## TASK OBJECTIVE
Find the line containing "(decisionOf g = 0 →" in the entries below. Restate it and each line after it, word for word, up to and including the line containing "intake := s.flt.intake".

______________________________

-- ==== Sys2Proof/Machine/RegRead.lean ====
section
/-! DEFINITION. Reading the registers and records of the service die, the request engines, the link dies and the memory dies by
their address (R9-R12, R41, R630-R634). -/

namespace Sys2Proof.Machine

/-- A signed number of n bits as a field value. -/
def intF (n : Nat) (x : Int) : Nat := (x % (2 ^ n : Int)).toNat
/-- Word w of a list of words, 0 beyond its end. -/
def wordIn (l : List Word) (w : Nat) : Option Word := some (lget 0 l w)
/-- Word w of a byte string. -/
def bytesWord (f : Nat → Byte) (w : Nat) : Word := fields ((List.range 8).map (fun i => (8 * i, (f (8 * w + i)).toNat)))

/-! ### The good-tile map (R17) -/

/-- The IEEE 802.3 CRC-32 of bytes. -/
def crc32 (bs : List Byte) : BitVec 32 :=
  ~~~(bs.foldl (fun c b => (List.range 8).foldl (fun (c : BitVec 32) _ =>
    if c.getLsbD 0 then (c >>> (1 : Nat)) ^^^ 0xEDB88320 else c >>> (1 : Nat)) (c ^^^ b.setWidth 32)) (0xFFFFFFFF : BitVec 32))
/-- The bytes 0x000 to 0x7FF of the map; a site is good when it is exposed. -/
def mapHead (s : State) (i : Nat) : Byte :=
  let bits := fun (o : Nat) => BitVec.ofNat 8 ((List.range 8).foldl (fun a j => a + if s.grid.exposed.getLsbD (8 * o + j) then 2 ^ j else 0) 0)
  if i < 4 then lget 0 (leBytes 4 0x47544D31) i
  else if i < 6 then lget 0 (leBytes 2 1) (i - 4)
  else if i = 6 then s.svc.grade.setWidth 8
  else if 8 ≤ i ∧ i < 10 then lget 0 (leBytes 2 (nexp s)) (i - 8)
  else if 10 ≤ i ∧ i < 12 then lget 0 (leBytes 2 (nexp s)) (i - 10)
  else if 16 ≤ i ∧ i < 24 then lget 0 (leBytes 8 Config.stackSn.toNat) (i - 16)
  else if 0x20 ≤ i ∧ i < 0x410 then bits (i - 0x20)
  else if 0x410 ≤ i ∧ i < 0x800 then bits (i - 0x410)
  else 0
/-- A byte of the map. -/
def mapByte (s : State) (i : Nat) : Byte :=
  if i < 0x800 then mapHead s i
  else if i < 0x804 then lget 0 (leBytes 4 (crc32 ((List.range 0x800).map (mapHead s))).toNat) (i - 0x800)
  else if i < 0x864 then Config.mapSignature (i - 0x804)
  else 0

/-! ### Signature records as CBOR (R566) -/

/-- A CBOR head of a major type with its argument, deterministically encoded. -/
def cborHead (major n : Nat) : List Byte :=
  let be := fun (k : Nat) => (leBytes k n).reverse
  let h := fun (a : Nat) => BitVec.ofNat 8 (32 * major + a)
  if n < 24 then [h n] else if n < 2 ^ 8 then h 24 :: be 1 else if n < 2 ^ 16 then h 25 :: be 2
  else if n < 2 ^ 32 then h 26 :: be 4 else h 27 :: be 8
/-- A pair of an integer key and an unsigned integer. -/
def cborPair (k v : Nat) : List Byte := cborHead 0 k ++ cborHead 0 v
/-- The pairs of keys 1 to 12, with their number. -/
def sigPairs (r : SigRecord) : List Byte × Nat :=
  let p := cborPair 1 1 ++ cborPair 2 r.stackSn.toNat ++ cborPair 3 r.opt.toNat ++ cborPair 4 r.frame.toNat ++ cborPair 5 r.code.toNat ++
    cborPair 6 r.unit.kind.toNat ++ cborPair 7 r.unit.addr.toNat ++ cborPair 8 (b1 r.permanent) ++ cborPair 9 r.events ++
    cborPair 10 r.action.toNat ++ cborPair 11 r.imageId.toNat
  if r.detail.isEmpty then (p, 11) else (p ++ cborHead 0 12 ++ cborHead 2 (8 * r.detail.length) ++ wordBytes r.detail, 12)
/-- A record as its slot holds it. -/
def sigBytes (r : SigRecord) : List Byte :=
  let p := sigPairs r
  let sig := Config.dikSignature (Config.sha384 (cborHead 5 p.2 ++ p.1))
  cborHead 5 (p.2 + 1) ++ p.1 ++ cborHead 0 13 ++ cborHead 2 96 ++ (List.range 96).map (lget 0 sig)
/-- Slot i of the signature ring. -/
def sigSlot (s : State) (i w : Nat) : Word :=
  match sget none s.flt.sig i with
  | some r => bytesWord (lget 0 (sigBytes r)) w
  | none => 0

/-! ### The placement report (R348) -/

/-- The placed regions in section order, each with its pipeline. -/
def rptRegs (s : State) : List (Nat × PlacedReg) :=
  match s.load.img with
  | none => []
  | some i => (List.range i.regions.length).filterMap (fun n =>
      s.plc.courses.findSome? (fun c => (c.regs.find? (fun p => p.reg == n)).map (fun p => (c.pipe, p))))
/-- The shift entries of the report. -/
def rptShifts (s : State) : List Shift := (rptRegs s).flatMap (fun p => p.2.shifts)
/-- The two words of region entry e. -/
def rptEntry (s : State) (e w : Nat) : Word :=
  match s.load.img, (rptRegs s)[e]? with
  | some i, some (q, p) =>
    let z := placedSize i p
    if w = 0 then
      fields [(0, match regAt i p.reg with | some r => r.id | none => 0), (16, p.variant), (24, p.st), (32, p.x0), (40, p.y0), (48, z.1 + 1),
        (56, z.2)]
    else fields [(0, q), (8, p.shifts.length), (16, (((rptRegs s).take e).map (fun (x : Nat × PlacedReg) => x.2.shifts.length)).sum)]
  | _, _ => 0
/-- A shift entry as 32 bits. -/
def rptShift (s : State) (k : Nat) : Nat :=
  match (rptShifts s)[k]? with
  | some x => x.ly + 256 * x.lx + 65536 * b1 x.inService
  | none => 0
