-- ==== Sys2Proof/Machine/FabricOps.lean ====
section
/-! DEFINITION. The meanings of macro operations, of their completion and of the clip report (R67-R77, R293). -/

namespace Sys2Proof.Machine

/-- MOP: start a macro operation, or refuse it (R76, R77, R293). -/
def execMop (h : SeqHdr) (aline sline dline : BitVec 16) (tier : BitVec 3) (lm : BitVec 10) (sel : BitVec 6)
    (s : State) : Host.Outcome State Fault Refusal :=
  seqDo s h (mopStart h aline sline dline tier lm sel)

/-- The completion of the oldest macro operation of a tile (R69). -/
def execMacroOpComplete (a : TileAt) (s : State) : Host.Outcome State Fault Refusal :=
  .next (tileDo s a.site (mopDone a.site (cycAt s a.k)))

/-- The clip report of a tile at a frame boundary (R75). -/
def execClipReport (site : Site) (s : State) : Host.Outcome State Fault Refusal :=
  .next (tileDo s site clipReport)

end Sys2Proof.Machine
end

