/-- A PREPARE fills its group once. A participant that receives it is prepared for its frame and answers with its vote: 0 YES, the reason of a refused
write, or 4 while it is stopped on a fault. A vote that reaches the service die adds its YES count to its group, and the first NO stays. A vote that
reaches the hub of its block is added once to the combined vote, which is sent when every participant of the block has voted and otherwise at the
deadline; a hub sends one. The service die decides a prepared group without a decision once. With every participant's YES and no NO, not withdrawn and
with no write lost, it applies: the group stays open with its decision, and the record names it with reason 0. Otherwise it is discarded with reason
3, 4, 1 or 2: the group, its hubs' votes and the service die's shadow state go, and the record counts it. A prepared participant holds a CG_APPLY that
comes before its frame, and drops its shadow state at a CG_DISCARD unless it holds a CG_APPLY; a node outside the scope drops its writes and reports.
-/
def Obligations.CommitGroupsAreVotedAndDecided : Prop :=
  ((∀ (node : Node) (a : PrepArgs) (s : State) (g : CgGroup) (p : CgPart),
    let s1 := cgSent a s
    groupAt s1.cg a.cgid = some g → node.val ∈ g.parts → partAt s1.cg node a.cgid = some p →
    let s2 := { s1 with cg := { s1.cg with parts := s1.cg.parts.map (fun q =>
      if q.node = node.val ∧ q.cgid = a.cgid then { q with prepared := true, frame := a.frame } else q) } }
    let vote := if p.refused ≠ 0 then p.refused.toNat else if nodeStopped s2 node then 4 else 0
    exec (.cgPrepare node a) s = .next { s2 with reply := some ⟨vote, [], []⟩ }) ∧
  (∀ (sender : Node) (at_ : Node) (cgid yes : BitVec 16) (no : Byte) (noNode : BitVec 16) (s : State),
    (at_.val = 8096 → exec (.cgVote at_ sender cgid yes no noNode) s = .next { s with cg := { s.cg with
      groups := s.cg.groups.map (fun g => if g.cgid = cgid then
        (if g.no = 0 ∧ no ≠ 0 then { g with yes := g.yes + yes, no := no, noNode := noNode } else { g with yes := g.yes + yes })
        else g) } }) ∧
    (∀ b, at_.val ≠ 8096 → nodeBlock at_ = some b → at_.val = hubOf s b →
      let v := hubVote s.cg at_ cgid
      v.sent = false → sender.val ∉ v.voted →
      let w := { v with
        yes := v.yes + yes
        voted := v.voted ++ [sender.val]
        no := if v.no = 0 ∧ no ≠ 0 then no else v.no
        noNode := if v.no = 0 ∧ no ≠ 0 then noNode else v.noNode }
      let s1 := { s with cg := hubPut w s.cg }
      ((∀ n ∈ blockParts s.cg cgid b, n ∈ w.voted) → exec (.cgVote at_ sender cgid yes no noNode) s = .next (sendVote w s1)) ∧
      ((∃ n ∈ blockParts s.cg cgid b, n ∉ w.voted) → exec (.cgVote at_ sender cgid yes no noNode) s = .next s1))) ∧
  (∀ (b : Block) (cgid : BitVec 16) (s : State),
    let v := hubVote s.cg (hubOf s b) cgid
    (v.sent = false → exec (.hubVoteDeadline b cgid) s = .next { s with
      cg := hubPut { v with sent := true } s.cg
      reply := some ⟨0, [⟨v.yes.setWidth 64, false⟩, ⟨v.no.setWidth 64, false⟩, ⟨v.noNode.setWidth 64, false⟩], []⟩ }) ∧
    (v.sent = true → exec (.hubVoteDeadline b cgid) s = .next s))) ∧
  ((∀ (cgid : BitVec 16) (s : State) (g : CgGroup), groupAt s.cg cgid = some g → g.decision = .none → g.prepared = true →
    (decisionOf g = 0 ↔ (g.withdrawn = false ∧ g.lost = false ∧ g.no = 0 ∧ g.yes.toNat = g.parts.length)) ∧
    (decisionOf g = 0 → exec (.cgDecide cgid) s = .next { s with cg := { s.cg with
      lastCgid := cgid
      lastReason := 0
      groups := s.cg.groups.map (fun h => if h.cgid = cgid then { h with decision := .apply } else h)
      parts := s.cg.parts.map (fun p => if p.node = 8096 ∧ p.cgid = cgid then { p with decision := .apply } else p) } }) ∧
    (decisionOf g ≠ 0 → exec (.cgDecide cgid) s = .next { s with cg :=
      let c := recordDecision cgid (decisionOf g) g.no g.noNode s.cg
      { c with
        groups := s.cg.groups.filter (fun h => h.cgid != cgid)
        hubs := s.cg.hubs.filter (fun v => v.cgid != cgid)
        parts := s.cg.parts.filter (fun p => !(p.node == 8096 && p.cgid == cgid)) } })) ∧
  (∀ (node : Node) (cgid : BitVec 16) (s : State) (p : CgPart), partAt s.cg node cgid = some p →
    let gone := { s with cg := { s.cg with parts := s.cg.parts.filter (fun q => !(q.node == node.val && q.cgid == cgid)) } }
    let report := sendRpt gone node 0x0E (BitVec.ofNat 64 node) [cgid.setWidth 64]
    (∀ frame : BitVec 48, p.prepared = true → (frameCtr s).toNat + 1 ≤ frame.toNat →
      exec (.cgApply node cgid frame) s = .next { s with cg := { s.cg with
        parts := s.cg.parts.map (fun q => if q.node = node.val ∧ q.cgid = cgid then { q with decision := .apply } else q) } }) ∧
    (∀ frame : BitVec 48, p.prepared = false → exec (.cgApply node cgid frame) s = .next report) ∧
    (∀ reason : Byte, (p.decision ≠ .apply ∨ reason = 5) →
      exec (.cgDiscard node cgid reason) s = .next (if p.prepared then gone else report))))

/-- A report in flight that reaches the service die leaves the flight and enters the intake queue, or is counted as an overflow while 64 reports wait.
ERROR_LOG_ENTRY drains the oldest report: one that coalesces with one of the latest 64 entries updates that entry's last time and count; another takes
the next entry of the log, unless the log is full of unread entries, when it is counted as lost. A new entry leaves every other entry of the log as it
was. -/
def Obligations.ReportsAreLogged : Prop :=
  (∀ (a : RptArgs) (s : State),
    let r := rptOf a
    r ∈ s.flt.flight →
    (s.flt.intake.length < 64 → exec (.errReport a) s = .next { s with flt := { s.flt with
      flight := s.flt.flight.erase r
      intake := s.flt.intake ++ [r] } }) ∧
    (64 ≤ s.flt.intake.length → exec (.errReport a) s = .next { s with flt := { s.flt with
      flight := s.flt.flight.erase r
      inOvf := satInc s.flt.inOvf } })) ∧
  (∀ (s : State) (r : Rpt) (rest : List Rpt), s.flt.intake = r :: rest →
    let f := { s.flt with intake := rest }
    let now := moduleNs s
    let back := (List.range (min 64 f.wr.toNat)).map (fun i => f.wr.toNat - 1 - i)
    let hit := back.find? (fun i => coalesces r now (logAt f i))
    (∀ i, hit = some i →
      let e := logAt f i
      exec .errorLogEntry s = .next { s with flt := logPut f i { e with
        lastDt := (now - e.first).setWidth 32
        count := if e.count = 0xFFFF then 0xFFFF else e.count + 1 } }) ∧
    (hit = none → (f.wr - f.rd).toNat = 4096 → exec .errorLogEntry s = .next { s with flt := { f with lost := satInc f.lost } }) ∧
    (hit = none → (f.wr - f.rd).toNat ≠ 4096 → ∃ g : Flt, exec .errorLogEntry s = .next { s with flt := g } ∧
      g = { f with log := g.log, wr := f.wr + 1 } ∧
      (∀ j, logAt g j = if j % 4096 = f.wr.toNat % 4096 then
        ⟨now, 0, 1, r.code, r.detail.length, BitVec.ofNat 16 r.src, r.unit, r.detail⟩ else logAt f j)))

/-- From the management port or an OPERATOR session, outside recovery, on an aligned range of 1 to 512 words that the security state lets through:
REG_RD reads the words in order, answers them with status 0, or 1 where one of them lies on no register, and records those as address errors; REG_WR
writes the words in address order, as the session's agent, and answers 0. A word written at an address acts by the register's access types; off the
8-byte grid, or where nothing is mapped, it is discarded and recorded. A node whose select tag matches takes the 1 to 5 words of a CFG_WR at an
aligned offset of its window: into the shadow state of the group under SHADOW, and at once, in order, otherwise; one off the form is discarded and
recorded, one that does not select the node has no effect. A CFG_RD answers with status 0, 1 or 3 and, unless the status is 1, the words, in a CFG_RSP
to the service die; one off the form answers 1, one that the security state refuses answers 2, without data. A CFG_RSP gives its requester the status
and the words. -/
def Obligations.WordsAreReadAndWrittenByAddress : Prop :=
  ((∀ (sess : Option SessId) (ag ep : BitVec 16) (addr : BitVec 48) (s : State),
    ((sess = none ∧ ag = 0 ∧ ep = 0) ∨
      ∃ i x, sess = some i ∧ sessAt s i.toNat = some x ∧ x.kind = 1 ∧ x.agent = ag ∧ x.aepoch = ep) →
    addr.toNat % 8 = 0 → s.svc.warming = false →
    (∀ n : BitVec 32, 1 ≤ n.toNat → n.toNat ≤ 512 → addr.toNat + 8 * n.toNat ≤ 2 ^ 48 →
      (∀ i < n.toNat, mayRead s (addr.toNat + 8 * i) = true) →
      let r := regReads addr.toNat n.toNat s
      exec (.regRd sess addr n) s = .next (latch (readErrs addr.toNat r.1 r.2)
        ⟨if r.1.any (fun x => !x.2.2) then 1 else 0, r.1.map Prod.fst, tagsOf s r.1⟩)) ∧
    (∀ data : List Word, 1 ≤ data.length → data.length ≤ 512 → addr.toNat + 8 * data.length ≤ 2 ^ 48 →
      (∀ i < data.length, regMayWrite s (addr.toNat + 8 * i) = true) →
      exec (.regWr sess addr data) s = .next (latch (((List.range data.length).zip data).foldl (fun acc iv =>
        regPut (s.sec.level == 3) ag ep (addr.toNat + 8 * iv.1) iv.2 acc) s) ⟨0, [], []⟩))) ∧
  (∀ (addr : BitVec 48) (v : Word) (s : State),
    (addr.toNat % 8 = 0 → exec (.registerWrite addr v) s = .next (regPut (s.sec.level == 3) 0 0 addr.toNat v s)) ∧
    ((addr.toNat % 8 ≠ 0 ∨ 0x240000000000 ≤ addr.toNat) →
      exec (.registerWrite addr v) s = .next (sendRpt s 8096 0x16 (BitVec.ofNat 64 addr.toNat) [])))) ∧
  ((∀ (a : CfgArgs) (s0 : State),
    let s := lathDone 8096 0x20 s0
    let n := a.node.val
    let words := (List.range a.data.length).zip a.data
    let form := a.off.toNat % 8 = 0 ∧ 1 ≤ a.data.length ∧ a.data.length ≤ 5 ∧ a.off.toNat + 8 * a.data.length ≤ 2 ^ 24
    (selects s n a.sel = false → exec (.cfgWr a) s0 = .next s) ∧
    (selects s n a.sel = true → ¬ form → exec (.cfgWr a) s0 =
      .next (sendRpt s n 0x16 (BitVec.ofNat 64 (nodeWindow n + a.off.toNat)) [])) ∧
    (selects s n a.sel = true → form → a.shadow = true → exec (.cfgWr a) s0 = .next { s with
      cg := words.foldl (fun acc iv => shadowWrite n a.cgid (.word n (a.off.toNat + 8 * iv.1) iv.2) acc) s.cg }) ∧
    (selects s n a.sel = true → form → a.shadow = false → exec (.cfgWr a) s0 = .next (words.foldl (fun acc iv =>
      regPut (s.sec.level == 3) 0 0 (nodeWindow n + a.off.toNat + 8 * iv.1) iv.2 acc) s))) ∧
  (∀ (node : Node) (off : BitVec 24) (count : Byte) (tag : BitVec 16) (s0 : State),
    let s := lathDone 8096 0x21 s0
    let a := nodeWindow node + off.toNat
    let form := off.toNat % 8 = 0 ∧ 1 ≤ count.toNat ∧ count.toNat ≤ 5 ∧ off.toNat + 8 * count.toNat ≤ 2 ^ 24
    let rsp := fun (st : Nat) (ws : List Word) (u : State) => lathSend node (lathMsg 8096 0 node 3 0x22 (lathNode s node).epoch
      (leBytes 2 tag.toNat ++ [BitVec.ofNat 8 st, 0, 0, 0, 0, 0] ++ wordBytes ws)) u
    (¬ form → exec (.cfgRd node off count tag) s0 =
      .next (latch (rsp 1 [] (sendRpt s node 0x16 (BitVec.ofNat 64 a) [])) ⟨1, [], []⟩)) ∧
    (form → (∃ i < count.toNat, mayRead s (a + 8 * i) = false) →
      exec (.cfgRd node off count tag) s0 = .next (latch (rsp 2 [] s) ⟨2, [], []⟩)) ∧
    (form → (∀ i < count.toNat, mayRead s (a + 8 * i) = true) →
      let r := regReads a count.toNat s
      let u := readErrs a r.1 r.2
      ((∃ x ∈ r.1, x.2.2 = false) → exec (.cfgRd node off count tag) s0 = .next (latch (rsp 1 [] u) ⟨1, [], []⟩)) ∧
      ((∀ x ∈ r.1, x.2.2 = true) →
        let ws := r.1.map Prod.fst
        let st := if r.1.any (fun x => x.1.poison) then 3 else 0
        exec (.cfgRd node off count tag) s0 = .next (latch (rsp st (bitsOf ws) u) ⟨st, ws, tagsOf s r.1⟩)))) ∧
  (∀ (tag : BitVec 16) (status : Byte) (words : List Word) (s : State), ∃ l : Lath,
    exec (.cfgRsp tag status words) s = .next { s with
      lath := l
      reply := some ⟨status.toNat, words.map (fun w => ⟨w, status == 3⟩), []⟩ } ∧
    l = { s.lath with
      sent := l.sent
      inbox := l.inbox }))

______________________________

## RESPONSE TO THE EXERCISE
    (decisionOf g = 0 → exec (.cgDecide cgid) s = .next { s with cg := { s.cg with
      lastCgid := cgid
      lastReason := 0
      groups := s.cg.groups.map (fun h => if h.cgid = cgid then { h with decision := .apply } else h)
      parts := s.cg.parts.map (fun p => if p.node = 8096 ∧ p.cgid = cgid then { p with decision := .apply } else p) } }) ∧
    (decisionOf g ≠ 0 → exec (.cgDecide cgid) s = .next { s with cg :=
      let c := recordDecision cgid (decisionOf g) g.no g.noNode s.cg
      { c with
        groups := s.cg.groups.filter (fun h => h.cgid != cgid)
        hubs := s.cg.hubs.filter (fun v => v.cgid != cgid)
        parts := s.cg.parts.filter (fun p => !(p.node == 8096 && p.cgid == cgid)) } })) ∧
  (∀ (node : Node) (cgid : BitVec 16) (s : State) (p : CgPart), partAt s.cg node cgid = some p →
    let gone := { s with cg := { s.cg with parts := s.cg.parts.filter (fun q => !(q.node == node.val && q.cgid == cgid)) } }
    let report := sendRpt gone node 0x0E (BitVec.ofNat 64 node) [cgid.setWidth 64]
    (∀ frame : BitVec 48, p.prepared = true → (frameCtr s).toNat + 1 ≤ frame.toNat →
      exec (.cgApply node cgid frame) s = .next { s with cg := { s.cg with
        parts := s.cg.parts.map (fun q => if q.node = node.val ∧ q.cgid = cgid then { q with decision := .apply } else q) } }) ∧
    (∀ frame : BitVec 48, p.prepared = false → exec (.cgApply node cgid frame) s = .next report) ∧
    (∀ reason : Byte, (p.decision ≠ .apply ∨ reason = 5) →
      exec (.cgDiscard node cgid reason) s = .next (if p.prepared then gone else report))))

/-- A report in flight that reaches the service die leaves the flight and enters the intake queue, or is counted as an overflow while 64 reports wait.
ERROR_LOG_ENTRY drains the oldest report: one that coalesces with one of the latest 64 entries updates that entry's last time and count; another takes
the next entry of the log, unless the log is full of unread entries, when it is counted as lost. A new entry leaves every other entry of the log as it
was. -/
def Obligations.ReportsAreLogged : Prop :=
  (∀ (a : RptArgs) (s : State),
    let r := rptOf a
    r ∈ s.flt.flight →
    (s.flt.intake.length < 64 → exec (.errReport a) s = .next { s with flt := { s.flt with
      flight := s.flt.flight.erase r
      intake := s.flt.intake ++ [r] } }) ∧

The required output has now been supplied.